In the end, the 1996 state and federal elections could be decided by how well President Clinton’s reelection campaign goes. In 1992, when Clinton ran strong, Democratic candidates also ran well, defeating one Republican incumbent and nearly toppling another. But in 1994, a Republican year, Democrats got swamped and lost two Assembly seats.

“Out of 139,000 ballots cast in 1992, I lost by 542 votes,” said Republican Assemblyman Phil Hawkins of Bellflower, who came back two years later to defeat Democratic incumbent Bob Epple by a comfortable margin. “In 1992, I think I lost because of George Bush. The Clinton sweep came through and I just didn’t have enough money to keep up.”

Already this year, Clinton has been in Long Beach to applaud and promise support for the Naval Shipyard, the McDonnell Douglas aircraft plant and the public schools.

“Bill Clinton has been in and out of Long Beach so much you would think he was running for the City Council,” said Parke Skelton, a Los Angeles political consultant who is working for Kuykendall’s opponent, Democrat Schipske.

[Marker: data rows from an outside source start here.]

-- ==== Sys2Proof/Machine/Operands.lean ====
section
/-! DEFINITION. The BitChannel read primitives (R130 to R137) over a cursor, and the biased immediates (R115). A primitive
answers `none` where it meets the end of the bits present: that is the hold of R131 or, once the source has ended, the error
`UnexpectedEndOfInput`; which of the two is decided where the element is fetched (Machine/Engine.lean). -/

namespace Sys2Proof

/-- Where reading stands: the bits consumed since reset (`bitpos`, R25) and the bits present from there on, in stream order. -/
structure Cursor where
  pos  : Nat
  bits : List Bool
  deriving DecidableEq, Repr, Inhabited

/-- The bits of a byte in the order they are consumed: least significant first (R61). -/
def byteBits (b : Byte) : List Bool :=
  [b.getLsbD 0, b.getLsbD 1, b.getLsbD 2, b.getLsbD 3, b.getLsbD 4, b.getLsbD 5, b.getLsbD 6, b.getLsbD 7]

/-- `read_bit()` (R131). -/
def readBit (c : Cursor) : Option (Bool × Cursor) :=
  match c.bits with
  | [] => none
  | b :: rest => some (b, ⟨c.pos + 1, rest⟩)

/-- The loop of `read_bits` (R132): the first bit read is bit 0 of the value. -/
def takeBits (k : Nat) (c : Cursor) : Option (Nat × Cursor) :=
  match k with
  | 0 => some (0, c)
  | k + 1 =>
    match readBit c with
    | none => none
    | some (b, c1) =>
      match takeBits k c1 with
      | none => none
      | some (v, c2) => some (b.toNat + 2 * v, c2)

/-- `read_bits(k)`, `0 <= k <= 32` (R132, R130, `FIELD_MAX` of R7). DESIGN CHOICE (entry 26): with more than `FIELD_MAX` bits asked
for, where the primitive is not defined, there is no value; no field of the stream comes near it. -/
def readBits (k : Nat) (c : Cursor) : Option (Nat × Cursor) := if k ≤ Config.fieldMax then takeBits k c else none

/-- The bits `align()` skips at position `pos` (R133, R114). -/
def padCount (pos : Nat) : Nat := (8 - pos % 8) % 8

/-- `align()` (R133): it looks at no bit, never holds and never raises. -/
def align (c : Cursor) : Cursor := ⟨(c.pos + 7) / 8 * 8, c.bits.drop (padCount c.pos)⟩

/-- `read_byte()` (R135), at an aligned position. -/
def readByte (c : Cursor) : Option (Byte × Cursor) :=
  match readBits 8 c with
  | none => none
  | some (v, c1) => some (BitVec.ofNat 8 v, c1)

/-- `read_u16le()` (R134): the first byte is bits 7:0. -/
def readU16le (c : Cursor) : Option (BitVec 16 × Cursor) :=
  match readByte c with
  | none => none
  | some (lo, c1) =>
    match readByte c1 with
    | none => none
    | some (hi, c2) => some (hi ++ lo, c2)

/-- `n` fields of `k` bits, one after the other (the CLLEN values of R94). -/
def readFields (k : Nat) : Nat → Cursor → Option (List Nat × Cursor)
  | 0, c => some ([], c)
  | n + 1, c =>
    match readBits k c with
    | none => none
    | some (v, c1) =>
      match readFields k n c1 with
      | none => none
      | some (vs, c2) => some (v :: vs, c2)

/-- `decode(T)` (R155): one bit per level, bit 0 to the left, until a leaf. -/
def decodeSym : Tree → Cursor → Option (Nat × Cursor)
  | .leaf sym, c => some (sym, c)
  | .node zero one, c =>
    match c.bits with
    | [] => none
    | b :: rest => if b then decodeSym one ⟨c.pos + 1, rest⟩ else decodeSym zero ⟨c.pos + 1, rest⟩

/-- Immediates (R115). -/
def hlitOf (field : Nat) : Nat := field + 257
def hdistOf (field : Nat) : Nat := field + 1
def hclenOf (field : Nat) : Nat := field + 4
def rep16Of (extra : Nat) : Nat := extra + 3
def zero17Of (extra : Nat) : Nat := extra + 3
def zero18Of (extra : Nat) : Nat := extra + 11
def lenOf (idx extra : Nat) : Nat := Config.lengthBase.getD idx 0 + extra
def distOf (ds extra : Nat) : Nat := Config.distBase.getD ds 0 + extra

/-- Extra-bit counts (R110, R112); a literal/length symbol that is no length code has none. -/
def lengthExtraOf (sym : Nat) : Nat := if sym < 257 then 0 else Config.lengthExtra.getD (sym - 257) 0
def distExtraOf (ds : Nat) : Nat := Config.distExtra.getD ds 0

end Sys2Proof
end

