-- ==== Sys2Proof/Machine/HostCmd.lean ====
section
/-! DEFINITION. The host commands (R300 to R312). -/

namespace Sys2Proof.Machine

/-- The tests of `MAKE_AVAILABLE` around its decoder steps (R301), in its order: `AVAIL >= n`, then `ERR`, then end of stream; else
the command goes on. Run when the command is taken and whenever no decoder step is due. -/
def serveMakeAvail (n : Nat) (s : State) : State :=
  if n ≤ s.window.avail then s.respond (.okCount s.window.avail)
  else
    match s.err with
    | some k => s.respond (.err k)
    | none => if s.isComplete then s.respond (.okCount s.window.avail) else { s with cur := .makeAvail n }

/-- The response of `READ` (R305, R306). -/
def readResponse (m : Nat) (got : List Byte) (err : Option ErrorKind) : Response :=
  if 0 < got.length then .okBytes got
  else if m = 0 then .okBytes []
  else
    match err with
    | some k => .err k
    | none => .okBytes []

/-- One pass of the loop of `READ(m)` (R305): where its `MAKE_AVAILABLE(chunk)` has its answer, copy out `min(AVAIL, chunk)` bytes and
respond or go on; else the decoder steps of that `MAKE_AVAILABLE` are due. -/
def serveRead (m : Nat) (got : List Byte) (s : State) : Result :=
  if m ≤ got.length then .next (s.respond (readResponse m got s.err))
  else
    let chunk := min (m - got.length) Config.cap
    if chunk ≤ s.window.avail || s.errLatched || s.isComplete then
      match s.window.copyOut Config.cap (min s.window.avail chunk) with
      | none => .fault .windowCellWithoutValue
      | some (bs, w) =>
        let s1 : State := { s with window := w, out := s.out ++ bs }
        if bs.length < chunk || decide (m ≤ (got ++ bs).length) then
          .next (s1.respond (readResponse m (got ++ bs) s.err))
        else .next { s1 with cur := .read m (got ++ bs) }
    else .next { s with cur := .read m got }

/-- `MAKE_AVAILABLE(n)` (R301). -/
def execMakeAvailable (n : Nat) (s : State) : Result :=
  s.onIdle <| if Config.maxReq < n then .refused .requestAboveCapacity else .next (serveMakeAvail n s)

/-- `COPY_OUT(k)` (R304). -/
def execCopyOut (k : Nat) (s : State) : Result :=
  s.onIdle <|
    if s.window.avail < k then .refused .copyOutAboveAvailable
    else
      match s.window.copyOut Config.cap k with
      | none => .fault .windowCellWithoutValue
      | some (bs, w) => .next (State.respond (.bytes bs) { s with window := w, out := s.out ++ bs })

/-- `READ(m)` (R305). -/
def execRead (m : Nat) (s : State) : Result := s.onIdle <| serveRead m [] s

/-- `RESET` (R307, R370). -/
def execReset (s : State) : Result := s.onIdle <| .next s.resetStep

end Sys2Proof.Machine
end

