-- ==== Sys2Proof/Laws/Window.lean ====
section
/-! SUPPORT. Memory and SlidingWindow: read after write, the canonical form, the invariant of R36, the byte `d` back. -/

namespace Sys2Proof.Machine

/-! ### Memory -/

@[simp] theorem Memory.read_nil (a : Nat) : Memory.read [] a = none := rfl

theorem Memory.read_write_same (m : Memory) (a : Nat) (v : Byte) : (m.write a v).read a = some v := by
  induction m with
  | nil => simp [Memory.write, Memory.read]
  | cons c rest ih =>
    obtain ⟨k, x⟩ := c
    simp only [Memory.write]
    split
    · simp [Memory.read]
    · split
      · simp [Memory.read]
      · next h => simp [Memory.read, Ne.symm h, ih]

theorem Memory.read_write_other (m : Memory) (a b : Nat) (v : Byte) (hab : b ≠ a) : (m.write a v).read b = m.read b := by
  induction m with
  | nil => simp [Memory.write, Memory.read, Ne.symm hab]
  | cons c rest ih =>
    obtain ⟨k, x⟩ := c
    simp only [Memory.write]
    split
    · simp [Memory.read, Ne.symm hab]
    · split
      · next h => subst h; simp [Memory.read, Ne.symm hab]
      · simp [Memory.read, ih]

theorem Memory.write_mem_fst {m : Memory} {a k : Nat} {v : Byte} (h : k ∈ (m.write a v).map Prod.fst) :
    k = a ∨ k ∈ m.map Prod.fst := by
  induction m with
  | nil => simpa [Memory.write] using h
  | cons c rest ih =>
    obtain ⟨k', x⟩ := c
    simp only [Memory.write] at h
    split at h
    · simpa using h
    · split at h
      · next hk => subst hk; simpa using h
      · simp only [List.map_cons, List.mem_cons] at h ⊢
        rcases h with h | h
        · exact .inr (.inl h)
        · rcases ih h with h | h
          · exact .inl h
          · exact .inr (.inr h)

/-- A write keeps the canonical form. -/
theorem Memory.write_wf (m : Memory) (a : Nat) (v : Byte) (h : m.wf) : (m.write a v).wf := by
  induction m with
  | nil => simp [Memory.wf, Memory.write]
  | cons c rest ih =>
    obtain ⟨k, x⟩ := c
    simp only [Memory.wf, List.map_cons, List.pairwise_cons] at h
    simp only [Memory.write]
    split
    · next hlt =>
      simp only [Memory.wf, List.map_cons, List.pairwise_cons, List.mem_cons]
      exact ⟨fun y hy => hy.elim (fun e => e ▸ hlt) (fun e => Nat.lt_trans hlt (h.1 y e)), h.1, h.2⟩
    · split
      · next _ heq => subst heq; simpa [Memory.wf] using h
      · next hlt hne =>
        simp only [Memory.wf, List.map_cons, List.pairwise_cons]
        refine ⟨fun y hy => ?_, ih h.2⟩
        rcases Memory.write_mem_fst hy with e | e
        · omega
        · exact h.1 y e

/-- The memory of the reset window is in canonical form. -/
theorem Memory.reset_wf : State.reset.window.cells.wf := by simp [Memory.wf, State.reset, Window.empty]

theorem Memory.read_isSome {m : Memory} {a : Nat} : (m.read a).isSome ↔ a ∈ m.map Prod.fst := by
  induction m with
  | nil => simp
  | cons c rest ih =>
    obtain ⟨k, x⟩ := c
    simp only [Memory.read, List.map_cons, List.mem_cons]
    split
    · next h => simp [h]
    · next h => rw [ih]; simp [Ne.symm h]

theorem Memory.write_keys_range' (m : Memory) (st n a : Nat) (v : Byte) (hm : m.map Prod.fst = List.range' st n)
    (h1 : st ≤ a) (h2 : a ≤ st + n) : (m.write a v).map Prod.fst = List.range' st (max n (a + 1 - st)) := by
  induction m generalizing st n with
  | nil =>
    cases n with
    | succ n => simp [List.range'_succ] at hm
    | zero =>
      obtain rfl : a = st := by omega
      simp [Memory.write]
  | cons c rest ih =>
    obtain ⟨k, x⟩ := c
    cases n with
    | zero => simp at hm
    | succ n =>
      simp only [List.map_cons, List.range'_succ, List.cons.injEq] at hm
      obtain ⟨rfl, hr⟩ := hm
      simp only [Memory.write]
      rw [if_neg (by omega)]
      by_cases hk : a = k
      · subst hk
        simp only [if_true, List.map_cons, hr]
        rw [show max (n + 1) (a + 1 - a) = n + 1 by omega, List.range'_succ]
      · rw [if_neg hk, List.map_cons, ih (k + 1) n hr (by omega) (by omega)]
        rw [show max (n + 1) (a + 1 - k) = max n (a + 1 - (k + 1)) + 1 by omega, List.range'_succ]

theorem Memory.write_keys (m : Memory) (n a : Nat) (v : Byte) (hm : m.map Prod.fst = List.range n) (h : a ≤ n) :
    (m.write a v).map Prod.fst = List.range (max n (a + 1)) := by
  rw [List.range_eq_range'] at hm ⊢
  simpa using Memory.write_keys_range' m 0 n a v hm (by omega) (by omega)

/-! ### The invariant of the window -/

/-- `Window.inv` as propositions. -/
theorem Window.inv_iff {cap : Nat} {w : Window} :
    w.inv cap = true ↔
      w.avail ≤ w.written ∧ w.written ≤ cap ∧ w.wpos < cap ∧ (w.written < cap → w.wpos = w.written) ∧
        w.cells.map Prod.fst = List.range w.written := by
  simp only [Window.inv, Bool.and_eq_true, Bool.or_eq_true, decide_eq_true_eq]
  constructor
  · rintro ⟨⟨⟨⟨h1, h2⟩, h3⟩, h4⟩, h5⟩
    exact ⟨h1, h2, h3, fun h => h4.resolve_left (by omega), h5⟩
  · rintro ⟨h1, h2, h3, h4, h5⟩
    exact ⟨⟨⟨⟨h1, h2⟩, h3⟩, by
      by_cases h : cap ≤ w.written
      · exact .inl h
      · exact .inr (h4 (by omega))⟩, h5⟩

/-- The invariant contains the canonical form of the memory. -/
theorem Window.inv_cells_wf {cap : Nat} {w : Window} (h : w.inv cap = true) : w.cells.wf := by
  rw [Memory.wf, (Window.inv_iff.1 h).2.2.2.2]
  exact List.pairwise_lt_range

theorem Window.empty_inv {cap : Nat} (h : 0 < cap) : Window.empty.inv cap = true := by
  rw [Window.inv_iff]; simp [Window.empty, h]

/-- The cell at a ring index below `WRITTEN` holds a value, and no other does. -/
theorem Window.read_isSome {cap : Nat} {w : Window} (h : w.inv cap = true) (a : Nat) :
    (w.cells.read a).isSome ↔ a < w.written := by
  rw [Memory.read_isSome, (Window.inv_iff.1 h).2.2.2.2, List.mem_range]

/-- `d` bytes back is a cell that was written, for every `d` up to `WRITTEN` (R164, R168). -/
theorem Window.back_lt_written {cap d : Nat} {w : Window} (h : w.inv cap = true) (h1 : 1 ≤ d) (h2 : d ≤ w.written) :
    w.back cap d < w.written := by
  obtain ⟨_, hc, hp, hr, _⟩ := Window.inv_iff.1 h
  unfold Window.back
  by_cases hw : w.written < cap
  · have := hr hw
    rw [show w.wpos + cap - d = (w.wpos - d) + cap by omega, Nat.add_mod_right, Nat.mod_eq_of_lt (by omega)]
    omega
  · have : w.written = cap := by omega
    exact this ▸ Nat.mod_lt _ (by omega)

theorem Window.byteBack_isSome {cap d : Nat} {w : Window} (h : w.inv cap = true) (h1 : 1 ≤ d) (h2 : d ≤ w.written) :
    ∃ b, w.byteBack cap d = some b :=
  Option.isSome_iff_exists.1 ((Window.read_isSome h _).2 (Window.back_lt_written h h1 h2))

/-- `win_put` keeps the invariant (R161). -/
theorem Window.put_inv {cap : Nat} {w : Window} (b : Byte) (h : w.inv cap = true) (ha : w.avail < cap) :
    (w.put cap b).inv cap = true := by
  obtain ⟨h1, h2, h3, h4, h5⟩ := Window.inv_iff.1 h
  have hle : w.wpos ≤ w.written := by
    by_cases hw : w.written < cap
    · exact (h4 hw).le
    · omega
  rw [Window.inv_iff]
  simp only [Window.put_avail, Window.put_written, Window.put_wpos, Window.put_cells]
  refine ⟨by omega, by omega, Nat.mod_lt _ (by omega), fun hlt => ?_, ?_⟩
  · have := h4 (by omega)
    rw [Nat.mod_eq_of_lt (by omega)]; omega
  · rw [Memory.write_keys _ _ _ _ h5 hle]
    congr 1
    by_cases hw : w.written < cap
    · have := h4 hw; omega
    · omega

/-! ### The byte `d` back -/

theorem Window.back_one {cap : Nat} {w : Window} (b : Byte) (h : w.wpos < cap) : (w.put cap b).back cap 1 = w.wpos := by
  simp only [Window.back, Window.put_wpos]
  by_cases hc : w.wpos + 1 = cap
  · rw [hc, Nat.mod_self, Nat.mod_eq_of_lt (by omega)]; omega
  · rw [Nat.mod_eq_of_lt (show w.wpos + 1 < cap by omega), show w.wpos + 1 + cap - 1 = w.wpos + cap by omega,
      Nat.add_mod_right, Nat.mod_eq_of_lt h]

theorem Window.back_succ {cap d : Nat} {w : Window} (b : Byte) (h : w.wpos < cap) (hd : d + 1 ≤ cap) :
    (w.put cap b).back cap (d + 1) = w.back cap d := by
  simp only [Window.back, Window.put_wpos]
  by_cases hc : w.wpos + 1 = cap
  · rw [hc, Nat.mod_self]
    rw [show w.wpos + cap - d = (cap - (d + 1)) + cap by omega, Nat.add_mod_right]
    congr 1; omega
  · rw [Nat.mod_eq_of_lt (show w.wpos + 1 < cap by omega)]
    congr 1; omega

theorem Window.back_ne_wpos {cap d : Nat} {w : Window} (h : w.wpos < cap) (h1 : 1 ≤ d) (h2 : d < cap) :
    w.back cap d ≠ w.wpos := by
  unfold Window.back
  by_cases hd : d ≤ w.wpos
  · rw [show w.wpos + cap - d = (w.wpos - d) + cap by omega, Nat.add_mod_right, Nat.mod_eq_of_lt (by omega)]
    omega
  · rw [Nat.mod_eq_of_lt (by omega)]; omega

/-- The byte just put is one back. -/
theorem Window.byteBack_put_one {cap : Nat} {w : Window} (b : Byte) (h : w.wpos < cap) :
    (w.put cap b).byteBack cap 1 = some b := by
  unfold Window.byteBack
  rw [Window.back_one b h]
  exact Memory.read_write_same _ _ _

/-- What was `d` back is one further back after a put. -/
theorem Window.byteBack_put_succ {cap d : Nat} {w : Window} (b : Byte) (h : w.wpos < cap) (h1 : 1 ≤ d) (h2 : d + 1 ≤ cap) :
    (w.put cap b).byteBack cap (d + 1) = w.byteBack cap d := by
  unfold Window.byteBack
  rw [Window.back_succ b h h2]
  exact Memory.read_write_other _ _ _ _ (Window.back_ne_wpos h h1 (by omega))

/-! ### Self-copy -/

/-- Under the invariant a copied byte is always there, and putting it is the copy (R164). -/
theorem Window.selfCopyByte_eq {cap d : Nat} {w : Window} (h : w.inv cap = true) (h1 : 1 ≤ d) (h2 : d ≤ w.written) :
    ∃ b, w.byteBack cap d = some b ∧ w.selfCopyByte cap d = some (w.put cap b) := by
  obtain ⟨b, hb⟩ := Window.byteBack_isSome h h1 h2
  have hb' : w.cells.read (w.back cap d) = some b := hb
  exact ⟨b, hb, by simp [Window.selfCopyByte, hb', Nat.ne_of_gt h1]⟩

/-- The run exists under the invariant; the counters move by its length (R165, R204). -/
theorem Window.selfCopyRun_exists {cap d : Nat} (len : Nat) {w : Window} (h : w.inv cap = true) (h1 : 1 ≤ d)
    (h2 : d ≤ w.written) (h3 : w.avail + len ≤ cap) :
    ∃ w', w.selfCopyRun cap d len = some w' ∧ w'.inv cap = true ∧ w'.avail = w.avail + len ∧
      w'.written = min (w.written + len) cap ∧ w'.wpos = (w.wpos + len) % cap := by
  induction len generalizing w with
  | zero =>
    obtain ⟨_, hc, hp, _⟩ := Window.inv_iff.1 h
    exact ⟨w, rfl, h, rfl, by omega, by rw [Nat.add_zero, Nat.mod_eq_of_lt hp]⟩
  | succ k ih =>
    obtain ⟨b, -, hcopy⟩ := Window.selfCopyByte_eq h h1 h2
    obtain ⟨_, hc, _⟩ := Window.inv_iff.1 h
    obtain ⟨w', e, hi, ha, hw, hp⟩ := ih (Window.put_inv b h (by omega)) (by simp; omega) (by simp; omega)
    refine ⟨w', by simp [Window.selfCopyRun, hcopy, e], hi, ?_, ?_, ?_⟩
    · simp at ha; omega
    · simp at hw; omega
    · rw [hp, Window.put_wpos, Nat.mod_add_mod]; congr 1; omega

/-! ### Copy-out -/

theorem Window.readRun_length {cap : Nat} {w : Window} {k start : Nat} {bs : List Byte}
    (h : w.readRun cap start k = some bs) : bs.length = k := by
  induction k generalizing start bs with
  | zero => simp only [Window.readRun, Option.some.injEq] at h; subst h; rfl
  | succ k ih =>
    simp only [Window.readRun] at h
    split at h
    · cases h
    · split at h
      · cases h
      · next _ bs' hbs => simp only [Option.some.injEq] at h; subst h; simp [ih hbs]

theorem Window.readRun_exists {cap : Nat} {w : Window} (k start : Nat)
    (h : ∀ i, i < k → (w.cells.read ((start + i) % cap)).isSome) :
    ∃ bs, w.readRun cap start k = some bs ∧ ∀ i, i < k → bs[i]? = w.cells.read ((start + i) % cap) := by
  induction k generalizing start with
  | zero => exact ⟨[], rfl, by simp⟩
  | succ k ih =>
    obtain ⟨b, hb⟩ := Option.isSome_iff_exists.1 (h 0 (by omega))
    obtain ⟨bs, hbs, hg⟩ := ih (start + 1) fun i hi => by
      have := h (i + 1) (by omega)
      rwa [show start + 1 + i = start + (i + 1) by omega]
    rw [Nat.add_zero] at hb
    refine ⟨b :: bs, by simp [Window.readRun, hb, hbs], fun i hi => ?_⟩
    cases i with
    | zero => simp [hb]
    | succ i =>
      rw [List.getElem?_cons_succ, hg i (by omega)]
      congr 2; omega

/-- The ring index of the `i`-th undelivered byte is `AVAIL - i` back (R29). -/
theorem Window.oldest_index {cap : Nat} {w : Window} (h : w.inv cap = true) {i : Nat} (hi : i < w.avail) :
    ((w.wpos + cap - w.avail) % cap + i) % cap = w.back cap (w.avail - i) := by
  obtain ⟨h1, h2, h3, -, -⟩ := Window.inv_iff.1 h
  rw [Nat.mod_add_mod]
  unfold Window.back
  congr 1; omega

/-- Under the invariant `win_copy_out(k)` delivers, and delivers the oldest bytes (R166). -/
theorem Window.copyOut_exists {cap k : Nat} {w : Window} (h : w.inv cap = true) (hk : k ≤ w.avail) :
    ∃ bs, w.copyOut cap k = some (bs, { w with avail := w.avail - k }) ∧ bs.length = k ∧ w.Oldest cap bs := by
  obtain ⟨h1, h2, h3, -, -⟩ := Window.inv_iff.1 h
  obtain ⟨bs, e, hg⟩ := Window.readRun_exists (w := w) (cap := cap) k ((w.wpos + cap - w.avail) % cap) fun i hi => by
    rw [Window.oldest_index h (by omega), Window.read_isSome h]
    exact Window.back_lt_written h (by omega) (by omega)
  have hl := Window.readRun_length e
  refine ⟨bs, by simp [Window.copyOut, e], hl, fun i hi => ?_⟩
  rw [hg i (by omega), Window.oldest_index h (by omega)]
  rfl

/-- What `win_copy_out` changes: `AVAIL` alone. -/
theorem Window.copyOut_window {cap k : Nat} {w w' : Window} {bs : List Byte} (h : w.copyOut cap k = some (bs, w')) :
    w' = { w with avail := w.avail - k } ∧ bs.length = k := by
  simp only [Window.copyOut] at h
  split at h
  · cases h
  · next _ hr => simp only [Option.some.injEq, Prod.mk.injEq] at h; exact ⟨h.2.symm, h.1 ▸ Window.readRun_length hr⟩

theorem Window.inv_take {cap k : Nat} {w : Window} (h : w.inv cap = true) :
    ({ w with avail := w.avail - k } : Window).inv cap = true := by
  rw [Window.inv_iff] at h ⊢
  exact ⟨by simp only; omega, h.2.1, h.2.2.1, h.2.2.2.1, h.2.2.2.2⟩

end Sys2Proof.Machine
end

Hawkins, who is running against onetime Democratic legislator Beverly Karnette in the 27th Senate District, is one of those anxiously watching Clinton’s strong showing in voter opinion surveys. Asked how he thought Clinton’s apparent popularity might affect his race, Hawkins said “more than I want it to.” Karnette, a career schoolteacher, lost her seat in the Assembly to Kuykendall after one term. She and Hawkins are running for the Senate seat being given up by veteran Sen. Robert G. Beverly, who has served the maximum number of terms allowed by law.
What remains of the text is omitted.